- Portrait of Laureano López Rodo by Ricardo Macarron, 1974, oil on canvas

Minister of Foreign Affairs of Spain
- In office 12 June 1973 – 4 January 1974
- Leader: Francisco Franco
- Preceded by: Gregorio López-Bravo
- Succeeded by: Pedro Cortina Mauri

Personal details
- Born: Laureano López Rodó 18 November 1920 Barcelona, Spain
- Died: 11 March 2000 (aged 79) Madrid, Spain
- Party: People's Alliance
- Other political affiliations: Opus Dei (National Movement) Regional Action
- Occupation: Jurist, professor, diplomat

= Laureano López Rodó =

Spanish lawyer, diplomat and politician

Laureano López Rodó (Barcelona, 18 November 1920 – Madrid, 11 March 2000) was a Spanish lawyer, professor, diplomat and politician who served as Commissioner (1962–1965) and Minister for Development Planning (1965–1973) during the rule of Francisco Franco. Later he was Minister of Foreign Affairs (1973–1974).

==Career==
Laureano López Rodó studied Law at the University of Barcelona and, in 1943, he earned a Phd at the University of Madrid. He held a chair in Administrative Law at the University of Santiago de Compostela between 1945 and 1953. In this last year, he obtained the same chair at the University of Madrid.

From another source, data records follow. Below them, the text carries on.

-- ==== Sys2Proof/Machine/Remote.lean ====
section
/-! DEFINITION. XFER and RSIG (R249, R250). -/

namespace Sys2Proof.Machine

/-- TRAP_INFO of a LINK cause: rank and element (R366). -/
def linkInfo (rank e : Nat) : Word := BitVec.ofNat 64 (rank % 2 ^ 12 + 2 ^ 16 * min e (2 ^ 48 - 1))

/-- A route to a rank remains: a trained port, and the rank is not known to be lost (R375). -/
def hasRoute (d : Dev) (rank : Nat) : Bool := d.ports.toList.any (·.up) && !d.lostRanks.contains rank

/-- The rank that XFER names in an index register is another device (R249). -/
def xferRank (ip : BitVec 4) (s : State) (u : SeqId) : Res Nat :=
  let r := (iget (seqOf s u) ip).toNat
  if r ≥ 4096 || r == ownRank s.dev then raise .operand else .ok r

/-- The ends of XFER. -/
def xferMove : Move := { srcWin := true, srcMem := true, dstMem := true, queue := true, dDesc := true }

/-- The byte ranges of a destination extent, and of its scales (R313). -/
def extRanges (d : Desc) : List (Nat × Nat) :=
  let nat (x : Int) : Nat := (x % 2 ^ 64).toNat
  let sc := (d.scaleAddr 0, d.scaleAddr ((d.total + 31) / 32 - 1))
  (nat d.extent.1, nat d.extent.2) :: (if d.mx then [(nat (min sc.1 sc.2), nat (max sc.1 sc.2 + 1))] else [])

/-- Sends the elements of a pass to a rank; the first element of the word declares its extent. -/
def sendElems (rank : Nat) (u : SeqId) (d : Desc) (gs : List Grp) (s : State) : State :=
  s.onDev fun dv => gs.foldl (fun dv g => (planGroup d g).foldl (fun dv w =>
    dv.send (.xferElem rank s.core.gcore u s.core.asid (BitVec.ofInt 64 w.addr) (w.bytes.map (·.1))
      (if g.e = 0 then extRanges d else []))) dv) dv

/-- The groups before the first whose destination address is not aligned for its type (R95), and how the word ends there. -/
def alignedUpTo (d : Desc) : List Grp → Halt → List Grp × Halt
  | [], h => ([], h)
  | g :: gs, h =>
    match atElem g.e (alignCheck d.ty (d.addr (g.e / groupElems d.ty)) true) with
    | .error c => ([], .stop c)
    | .ok _ => let r := alignedUpTo d gs h; (g :: r.1, r.2)

/-- Reads the source of an XFER from element e0 on. -/
def pullXfer (s : State) (u : SeqId) (e : Ends) (res : Option Resume) (e0 : Nat) : Pull :=
  match e.sd with
  | some sd =>
    let i := e0 / groupElems sd.ty
    let r := passKept (.seq u) (accOf s) (sideOf s u sd) sd ((res.map (·.keep)).getD []) (sd.groups - i) i s
    { s := r.1, grps := r.2.1, halt := haltOf r.2.2, keep := r.2.1 }
  | none => pull s u e none e0

/-- XFER from its ends (R249): it sends the elements before the first that stops it, and is complete when the peer has
accepted them. While its source cannot be read it waits at its first element, with what it has read. -/
def xferBody (rank : Nat) (s0 : State) (u : SeqId) (e : Ends) (e0 : Nat) : Eng :=
  let p := pullXfer s0 u e (resumeOf s0 u) e0
  match p.halt with
  | .wait _ counted ask =>
    let r := endEng p.s (.wait e0 counted ask) e.descs p.keep
    if e.sd.isSome then r else { r with s := giveBack s0 p.s e none p 0 true false }
  | h =>
    match alignedUpTo e.dd p.grps h with
    | ([], .stop c) => settle s0 e none e0 p p.s (.stop c)
    | (gs, h) =>
      { settle s0 e none e0 p (sendElems rank u e.dd gs p.s) .done with
        kind := .peer, done := false, rank, e := e0, descs := e.descs
        stop := match h with
          | .stop c => some { c with descs := e.descs }
          | _ => none }

/-- XFER (R249): the word is complete when the peer has accepted every element. -/
def execXfer (y : Sync) (o : XOp) (ip : BitVec 4) (s : State) : Out :=
  issueWord (.xfer y o ip) y { s := true, e := true }
    (fun s u => do
      moveDecode xferMove o s u
      let _ ← xferRank ip s u
      pure ())
    noWait (sourceEarly true true true o)
    (fun s u e0 =>
      match atElem e0 (fetchEnds noOwn xferMove o s u), atElem e0 (xferRank ip s u) with
      | .error c, _ => stopAt s c
      | _, .error c => stopAt s c
      | .ok (s0, e), .ok rank =>
        if checking s then stopAt s0 { cause := .pleatAttr, addr := some (BitVec.ofNat 64 e.dd.base), write := true, e := e0, info := BitVec.ofNat 64 e0 }
        else if !hasRoute s.dev rank then stopAt s0 { cause := .peerLost, info := linkInfo rank e0, e := e0 }
        else xferBody rank s0 u e e0) s

/-- The target of an RSIG (R250): rank and global core. -/
def rsigTarget (inc : BitVec 2) (ip : BitVec 4) (s : State) (u : SeqId) : Res (Nat × Nat) :=
  let n := (iget (seqOf s u) ip).toNat
  let core := fld n 16 9
  if inc = 0 || n != fld n 0 12 + 2 ^ 16 * core || core ≥ Config.cores then raise .operand else .ok (fld n 0 12, core)

/-- The increment that an INC field stands for (R22, R250). -/
def incOf (inc : BitVec 2) : Nat := match inc.toNat with | 1 => 1 | 2 => 2 | 3 => 4 | _ => 0

/-- A signal to a core of the package under an ASID (R250, R292): the target's resident task holds that ASID. -/
def signalCore (s : State) (g src : Nat) (sem : BitVec 8) (inc : Nat) : Res State :=
  let c := coreAt s g
  if c.task.isNone || c.asid != s.core.asid then raise .perm
  else match semAdd c src sem inc with
    | .error .refused => raise .perm
    | .error .overflow => raise .semOvf (sem.setWidth 64)
    | .ok c => .ok (putCore s g c)

/-- A write of a unit is not yet performed at its level: an N operation, or an XFER's writes at a peer. -/
def writesPending (s : State) (u : SeqId) : Bool :=
  nopsPending s (.seq u) || s.dev.peerOut.any fun p => decide (p.unit = u) && (p.core == s.core.gcore || isCopy u)

/-- RSIG (R250). At the device's own rank it waits for the earlier writes of its unit. -/
def execRsig (y : Sync) (sem : BitVec 8) (inc : BitVec 2) (ip : BitVec 4) (s : State) : Out :=
  issueWord (.rsig y sem inc ip) y { s := true, e := true }
    (fun s u => do
      let _ ← rsigTarget inc ip s u
      pure ())
    noWait noCheck
    (fun s u _ =>
      match rsigTarget inc ip s u with
      | .error c => stopAt s c
      | .ok (rank, core) =>
        if checking s then stopAt s { cause := .pleatAttr, addr := some 0 }
        else if rank == ownRank s.dev then
          let src := if core == s.core.gcore then sourceBit u else 6
          if writesPending s u then { s, wait := some 0, counted := false } else
          match signalCore s core src sem (incOf inc) with
          | .error c => stopAt s c
          | .ok s1 => { s := s1 }
        else if !hasRoute s.dev rank then stopAt s { cause := .peerLost, info := linkInfo rank 0 }
        else
          { s := s.onDev (·.send (.rsig rank s.core.gcore u s.core.asid core sem (incOf inc)))
            kind := .peer, done := false, rank }) s

end Sys2Proof.Machine
end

He was a member of the Opus Dei.

In 1953 he started to work to the Spanish National Research Council. The team that directed this institution, José María Albareda and José Ibáñez Martín, promoted him into the political life of Franco's State. His knowings in Administrative Law also allow him to proposed important plans that converted him in a key element to Franco and his collaborators, like Luis Carrero Blanco. Between 1956 and 1962 he served as Technic Secretary of Presidence.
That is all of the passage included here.